New-electron conducting carbon-based cement electrodes
Abstract: Concrete is the most produced synthetic material on Earth and the second most consumed product after water. It consists in solid aggregates embedded in hydrated cement paste in which the cement plays the role of a glue, and provides a cheap and efficient way to build long-lasting solid structures. In that regard, cement has no equivalent to meet our societies’ needs for housing, shelter and infrastructure. Nevertheless, cement has a major ecological footprint that amounts to 5-10% of the worldwide CO2 emission, which needs to be significantly reduced or compensated by giving cement additional properties other than pure mechanical strength. A promising way to do so would be to expand the functionality of cement paste towards energy storage. To achieve this goal, one needs first to turn hardened cement paste, which is an oxide and therefore behaves as an electrical insulator, into a conductive material. In the present work, we report on the effect of adding carbon nanoparticles to cement. We show that the presence of such conductive filler allows us to turn hardened cement paste into a conductive material, with an electrical resistivity as low as a few. By means of statistical nano- and micro-indentation experiments, we demonstrate that the mechanical properties of carbon-loaded cement samples, remain comparable to that of pure cement, while adsorption experiments provides insights into their porosity at the nanoscale. Our results show that embedding conductive nanoparticles in cement paste is a viable approach for diversifying concrete properties, thus paving the way for engineering cement-based energy storage devices.

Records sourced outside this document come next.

/-! ### `clearTvCv` -/

@[simp] theorem clearTvCv_cfg (s : State) : (clearTvCv s).cfg = s.cfg := rfl
@[simp] theorem clearTvCv_freq (s : State) : (clearTvCv s).freq = s.freq := rfl
@[simp] theorem clearTvCv_node (s : State) : (clearTvCv s).node = s.node := rfl
@[simp] theorem clearTvCv_code (s : State) : (clearTvCv s).code = s.code := rfl
@[simp] theorem clearTvCv_busy (s : State) : (clearTvCv s).busy = s.busy := rfl
@[simp] theorem clearTvCv_done (s : State) : (clearTvCv s).done = s.done := rfl
@[simp] theorem clearTvCv_fv (s : State) : (clearTvCv s).fv = s.fv := rfl
@[simp] theorem clearTvCv_tv (s : State) : (clearTvCv s).tv = false := rfl
@[simp] theorem clearTvCv_cv (s : State) : (clearTvCv s).cv = false := rfl
@[simp] theorem clearTvCv_err (s : State) : (clearTvCv s).err = s.err := rfl
@[simp] theorem clearTvCv_phase (s : State) : (clearTvCv s).phase = s.phase := rfl
@[simp] theorem clearTvCv_root (s : State) : (clearTvCv s).root = s.root := rfl
@[simp] theorem clearTvCv_nnode (s : State) : (clearTvCv s).nnode = s.nnode := rfl
@[simp] theorem clearTvCv_cur (s : State) : (clearTvCv s).cur = s.cur := rfl
@[simp] theorem clearTvCv_live (s : State) : (clearTvCv s).live = s.live := rfl
@[simp] theorem clearTvCv_pkAcc (s : State) : (clearTvCv s).pkAcc = s.pkAcc := rfl
@[simp] theorem clearTvCv_pkCnt (s : State) : (clearTvCv s).pkCnt = s.pkCnt := rfl
@[simp] theorem clearTvCv_upAcc (s : State) : (clearTvCv s).upAcc = s.upAcc := rfl
@[simp] theorem clearTvCv_upCnt (s : State) : (clearTvCv s).upCnt = s.upCnt := rfl
@[simp] theorem clearTvCv_src (s : State) : (clearTvCv s).src = s.src := rfl
@[simp] theorem clearTvCv_pos (s : State) : (clearTvCv s).pos = s.pos := rfl
@[simp] theorem clearTvCv_srcLater (s : State) : (clearTvCv s).srcLater = s.srcLater := rfl
@[simp] theorem clearTvCv_out (s : State) : (clearTvCv s).out = s.out := rfl
@[simp] theorem clearTvCv_closed (s : State) : (clearTvCv s).closed = s.closed := rfl
@[simp] theorem clearTvCv_events (s : State) : (clearTvCv s).events = s.events := rfl
@[simp] theorem clearTvCv_host (s : State) : (clearTvCv s).host = s.host := rfl
@[simp] theorem clearTvCv_rdata (s : State) : (clearTvCv s).rdata = s.rdata := rfl
@[simp] theorem clearTvCv_freeIdx (s : State) : (clearTvCv s).freeIdx = s.freeIdx := rfl
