-- ==== Sys2Proof/Laws/Source.lean ====
section
/-! SUPPORT. The source as one bit string: what `SrcReadByte`, `GetBit` and `GetBits` do (spec 20_memory R30, R40,
R41). -/

namespace Sys2Proof.Machine

/-- A read before the end gives the next byte. -/
theorem srcReadByte_cons {s : State} {x : Byte} {rest : List Byte} (h : s.src.drop s.pos = x :: rest) :
    srcReadByte s = (some x, { s with pos := s.pos + 1, events := .read (some x) :: s.events }) ∧
      s.src.drop (s.pos + 1) = rest := by
  have h1 : s.src[s.pos]? = some x := by
    have := congrArg (fun l => l[0]?) h
    simpa using this
  refine ⟨by simp [srcReadByte, h1], ?_⟩
  have := congrArg List.tail h
  simpa using this

/-- A read at the end gives `EOS`. -/
theorem srcReadByte_nil {s : State} (h : s.src.drop s.pos = []) :
    srcReadByte s = (none, { s with events := .read none :: s.events }) := by
  have h1 : s.src[s.pos]? = none := by
    have := congrArg (fun l => l[0]?) h
    simpa using this
  simp [srcReadByte, h1]

theorem srcLeft_eq (s : State) : srcLeft s = (s.src.drop s.pos).length := by simp [srcLeft]

theorem bitsOf8_shift (v : BitVec 8) : bitsOf 8 (v <<< 1).toNat = (bitsOf 8 v.toNat).tail ++ [false] := by
  revert v; decide

theorem bitsOf8_head (v : BitVec 8) : (bitsOf 8 v.toNat).head? = some (v.getLsbD 7) := by revert v; decide

/-- Taking one of the unpacker's bits. -/
theorem takeBit_spec {s : State} (h0 : s.upCnt ≠ 0) (h8 : s.upCnt.toNat ≤ 8) :
    ∃ b t, takeBit s = (some b, t) ∧ sourceBits s = b :: sourceBits t ∧ t.upCnt.toNat ≤ 8 := by
  refine ⟨_, _, rfl, ?_, ?_⟩
  · have hpos : s.upCnt.toNat ≠ 0 := fun hh => h0 (BitVec.eq_of_toNat_eq hh)
    have hc : (s.upCnt - 1).toNat = s.upCnt.toNat - 1 := by
      rw [BitVec.toNat_sub]; simp; omega
    simp only [sourceBits, hc, bitsOf8_shift]
    obtain ⟨n, hn⟩ : ∃ n, s.upCnt.toNat = n + 1 := ⟨s.upCnt.toNat - 1, by omega⟩
    have hh := bitsOf8_head s.upAcc
    have hl := bitsOf_length 8 s.upAcc.toNat
    rw [hn]
    revert hh hl
    generalize bitsOf 8 s.upAcc.toNat = L
    intro hh hl
    cases L with
    | nil => simp at hl
    | cons a L =>
      simp only [List.head?_cons, Option.some.injEq] at hh
      simp only [List.length_cons] at hl
      simp only [List.take_succ_cons, List.tail_cons, Nat.add_sub_cancel, List.cons_append, hh]
      rw [List.take_append_of_le_length (by omega)]
  · show (s.upCnt - 1).toNat ≤ 8
    have hpos : s.upCnt.toNat ≠ 0 := fun hh => h0 (BitVec.eq_of_toNat_eq hh)
    rw [BitVec.toNat_sub]; simp; omega

/-- `GetBit` on a source with a bit left (R40). -/
theorem getBit_some {s : State} {b : Bool} {rest : List Bool} (h8 : s.upCnt.toNat ≤ 8)
    (h : sourceBits s = b :: rest) :
    ∃ t, getBit s = (some b, t) ∧ sourceBits t = rest ∧ t.upCnt.toNat ≤ 8 := by
  unfold getBit
  split
  · rename_i h0
    cases hd : s.src.drop s.pos with
    | nil => simp [sourceBits, h0, hd, bytesBits] at h
    | cons x xs =>
      obtain ⟨hr, hx⟩ := srcReadByte_cons hd
      rw [hr]
      obtain ⟨b', t, ht, hs, hu⟩ := takeBit_spec
        (s := { s with pos := s.pos + 1, events := .read (some x) :: s.events, upAcc := x, upCnt := 8 })
        (by simp) (by simp)
      refine ⟨t, ?_, ?_, hu⟩
      all_goals
        have heq : sourceBits
            { s with pos := s.pos + 1, events := .read (some x) :: s.events, upAcc := x, upCnt := 8 } =
            sourceBits s := by
          simp [sourceBits, h0, hd, hx, bytesBits, List.take_of_length_le]
        rw [heq, h] at hs
        obtain ⟨e1, e2⟩ := List.cons.inj hs
      · rw [e1]; exact ht
      · exact e2.symm
  · rename_i h0
    obtain ⟨b', t, ht, hs, hu⟩ := takeBit_spec h0 h8
    rw [h] at hs
    obtain ⟨e1, e2⟩ := List.cons.inj hs
    exact ⟨t, by rw [e1]; exact ht, e2.symm, hu⟩

/-- `GetBit` at the end of the source (R40). -/
theorem getBit_none {s : State} (h8 : s.upCnt.toNat ≤ 8) (h : sourceBits s = []) :
    getBit s = (none, { s with events := .read none :: s.events }) ∧ s.upCnt = 0 ∧ s.src.drop s.pos = [] := by
  have h0 : s.upCnt = 0 := by
    by_contra hne
    obtain ⟨b, t, _, hs, _⟩ := takeBit_spec hne h8
    rw [h] at hs; exact absurd hs (by simp)
  have hd : s.src.drop s.pos = [] := by
    simp only [sourceBits, List.append_eq_nil_iff] at h
    have := congrArg List.length h.2
    rw [bytesBits_length] at this
    exact List.length_eq_zero_iff.mp (by simpa using this)
  refine ⟨?_, h0, hd⟩
  unfold getBit
  rw [if_pos (show s.upCnt = 0#4 from h0), srcReadByte_nil hd]

/-- After a bit has been taken at most seven wait: a byte is fetched only when none does (R40). -/
theorem getBit_upCnt {s t : State} {b : Bool} (h : getBit s = (some b, t)) (h8 : s.upCnt.toNat ≤ 8) :
    t.upCnt.toNat ≤ 7 ∧ 8 * t.pos + s.upCnt.toNat = 8 * s.pos + t.upCnt.toNat + 1 := by
  have hsub : ∀ c : BitVec 4, c ≠ 0 → c.toNat ≤ 8 → (c - 1).toNat + 1 = c.toNat := by decide
  unfold getBit at h
  split at h
  · rename_i h0
    cases hd : s.src.drop s.pos with
    | nil => rw [srcReadByte_nil hd] at h; simp at h
    | cons x xs =>
      rw [(srcReadByte_cons hd).1] at h
      simp only [takeBit, Prod.mk.injEq] at h
      rw [← h.2, h0]
      show (8 - 1 : BitVec 4).toNat ≤ 7 ∧ 8 * (s.pos + 1) + 0 = 8 * s.pos + (8 - 1 : BitVec 4).toNat + 1
      have : (8 - 1 : BitVec 4).toNat = 7 := by decide
      omega
  · rename_i h0
    simp only [takeBit, Prod.mk.injEq] at h
    rw [← h.2]
    have := hsub s.upCnt h0 h8
    show (s.upCnt - 1).toNat ≤ 7 ∧ 8 * s.pos + s.upCnt.toNat = 8 * s.pos + (s.upCnt - 1).toNat + 1
    omega

/-- `GetBit` in general: the next bit of the source's bit string, or `EOS` when there is none. -/
theorem getBit_cases (s : State) (h8 : s.upCnt.toNat ≤ 8) :
    (∃ b t, getBit s = (some b, t) ∧ sourceBits s = b :: sourceBits t ∧ t.upCnt.toNat ≤ 8) ∨
      (sourceBits s = [] ∧ ∃ t, getBit s = (none, t) ∧ sourceBits t = [] ∧ t.upCnt.toNat ≤ 8) := by
  cases h : sourceBits s with
  | nil =>
    refine .inr ⟨rfl, _, (getBit_none h8 h).1, ?_, h8⟩
    exact h
  | cons b rest =>
    obtain ⟨t, ht, hs, hu⟩ := getBit_some h8 h
    exact .inl ⟨b, t, ht, by rw [hs], hu⟩

theorem getBitsFrom_some (bs : List Bool) (v : Nat) {s : State} {rest : List Bool} (h8 : s.upCnt.toNat ≤ 8)
    (h : sourceBits s = bs ++ rest) :
    ∃ t, getBitsFrom bs.length v s = (some (valFrom v bs), t) ∧ sourceBits t = rest ∧ t.upCnt.toNat ≤ 8 := by
  induction bs generalizing v s with
  | nil => exact ⟨s, rfl, h, h8⟩
  | cons b bs ih =>
    obtain ⟨t, ht, hs, hu⟩ := getBit_some h8 h
    obtain ⟨u, hu1, hu2, hu3⟩ := ih (2 * v + b.toNat) hu hs
    refine ⟨u, ?_, hu2, hu3⟩
    simp only [List.length_cons, getBitsFrom, ht, valFrom, hu1]

/-- `GetBits` with enough bits left: their value, the first the most significant (R41). -/
theorem getBits_some (bs : List Bool) {s : State} {rest : List Bool} (h8 : s.upCnt.toNat ≤ 8)
    (h : sourceBits s = bs ++ rest) :
    ∃ t, getBits bs.length s = (some (valOf bs), t) ∧ sourceBits t = rest ∧ t.upCnt.toNat ≤ 8 :=
  getBitsFrom_some bs 0 h8 h

theorem getBitsFrom_upCnt (n v : Nat) {s : State} (h8 : s.upCnt.toNat ≤ 8) :
    (getBitsFrom n v s).2.upCnt.toNat ≤ max s.upCnt.toNat 7 ∧
      8 * (getBitsFrom n v s).2.pos + s.upCnt.toNat ≤ 8 * s.pos + (getBitsFrom n v s).2.upCnt.toNat + n := by
  induction n generalizing v s with
  | zero => simp [getBitsFrom]
  | succ n ih =>
    rcases getBit_cases s h8 with ⟨b, t, ht, hs, hu⟩ | ⟨hs, _⟩
    · have h1 := getBit_upCnt ht h8
      have h2 := ih (2 * v + b.toNat) hu
      simp only [getBitsFrom, ht]
      omega
    · have hg := (getBit_none h8 hs).1
      simp only [getBitsFrom, hg]
      omega

/-- After `GetBits` fewer than eight bits wait, and no more bytes than needed have been fetched (R40, R41). -/
theorem getBits_upCnt (n : Nat) {s : State} (h8 : s.upCnt.toNat ≤ 8) :
    (getBits n s).2.upCnt.toNat ≤ max s.upCnt.toNat 7 ∧
      8 * (getBits n s).2.pos + s.upCnt.toNat ≤ 8 * s.pos + (getBits n s).2.upCnt.toNat + n := getBitsFrom_upCnt n 0 h8

theorem getBitsFrom_none (n v : Nat) {s : State} (h8 : s.upCnt.toNat ≤ 8) (h : (sourceBits s).length < n) :
    ∃ t, getBitsFrom n v s = (none, t) ∧ sourceBits t = [] ∧ t.upCnt.toNat ≤ 8 := by
  induction n generalizing v s with
  | zero => exact absurd h (Nat.not_lt_zero _)
  | succ n ih =>
    rcases getBit_cases s h8 with ⟨b, t, ht, hs, hu⟩ | ⟨_, t, ht, hs, hu⟩
    · obtain ⟨u, hu1, hu2⟩ := ih (2 * v + b.toNat) hu (by rw [hs] at h; simpa using h)
      exact ⟨u, by simp only [getBitsFrom, ht, hu1], hu2⟩
    · exact ⟨t, by simp only [getBitsFrom, ht], hs, hu⟩

/-- `GetBits` with too few bits left gives `EOS` (R41). -/
theorem getBits_none (n : Nat) {s : State} (h8 : s.upCnt.toNat ≤ 8) (h : (sourceBits s).length < n) :
    ∃ t, getBits n s = (none, t) ∧ sourceBits t = [] ∧ t.upCnt.toNat ≤ 8 := getBitsFrom_none n 0 h8 h

/-- `GetBits` in general. -/
theorem getBits_cases (n : Nat) (s : State) (h8 : s.upCnt.toNat ≤ 8) :
    (∃ bs t, bs.length = n ∧ getBits n s = (some (valOf bs), t) ∧ sourceBits s = bs ++ sourceBits t ∧
        t.upCnt.toNat ≤ 8) ∨
      ((sourceBits s).length < n ∧ ∃ t, getBits n s = (none, t) ∧ sourceBits t = [] ∧ t.upCnt.toNat ≤ 8) := by
  by_cases h : (sourceBits s).length < n
  · exact .inr ⟨h, getBits_none n h8 h⟩
  · have hl : ((sourceBits s).take n).length = n := by rw [List.length_take]; omega
    obtain ⟨t, ht, hs, hu⟩ := getBits_some ((sourceBits s).take n) h8 (List.take_append_drop n _).symm
    rw [hl] at ht
    exact .inl ⟨_, t, hl, ht, by rw [hs, List.take_append_drop], hu⟩

/-- The bound of the decoder's loop is how many bits are left. -/
theorem bitsLeft_eq (s : State) (h8 : s.upCnt.toNat ≤ 8) : bitsLeft s = (sourceBits s).length := by
  simp only [bitsLeft, srcLeft_eq, sourceBits, List.length_append, List.length_take, bitsOf_length,
    bytesBits_length]
  omega

end Sys2Proof.Machine
end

Short Bio: Roland Pellenq is Director of Research at CNRS, the French Government Agency for Scientific Research and a MIT Senior Research Scientist. He is a computational materials scientist with a strong interest in the physics and mechanics of micro- and nanoporous materials and confined fluids. He graduated in 1994 with a PhD in Chemical Physics from Imperial College London (UK) and received his Habilitation degree from the University of Orléans (France) in 2000. R. Pellenq’s research is dedicated to the development of bottom-up simulation approaches (starting at an atomistic level of description) for a large variety of critical problems in energy and environment, ranging from hydrogen and CH4storage, CO2 sequestration/fracking in shale gas to the stability of nuclear fuels and fundamentals of cement and concrete research. More recently R. Pellenq’s moved into the field of Urban Physics with the idea of applying atomistic concepts imported from Statistical Physics to cities and understand heat and flow at the city-scale and their link to city texture in the context of urban resilience to climate change. R. Pellenq is the author or co-author of 220+ papers published in major peer reviewed scientific journals. He is the co-founders and lead scientist of the Concrete Sustainability Hub, CSH@MIT, opened in 2009, an interdisciplinary research center dedicated to the reduction of the environmental footprint of the cement and concrete industry. He was hired as a MIT Senior Research Scientist in November 2011 and is the head of the MIT-CNRS-AMU joint laboratory “Multi-Scale Material Science for Energy and Environment” located on the MIT campus.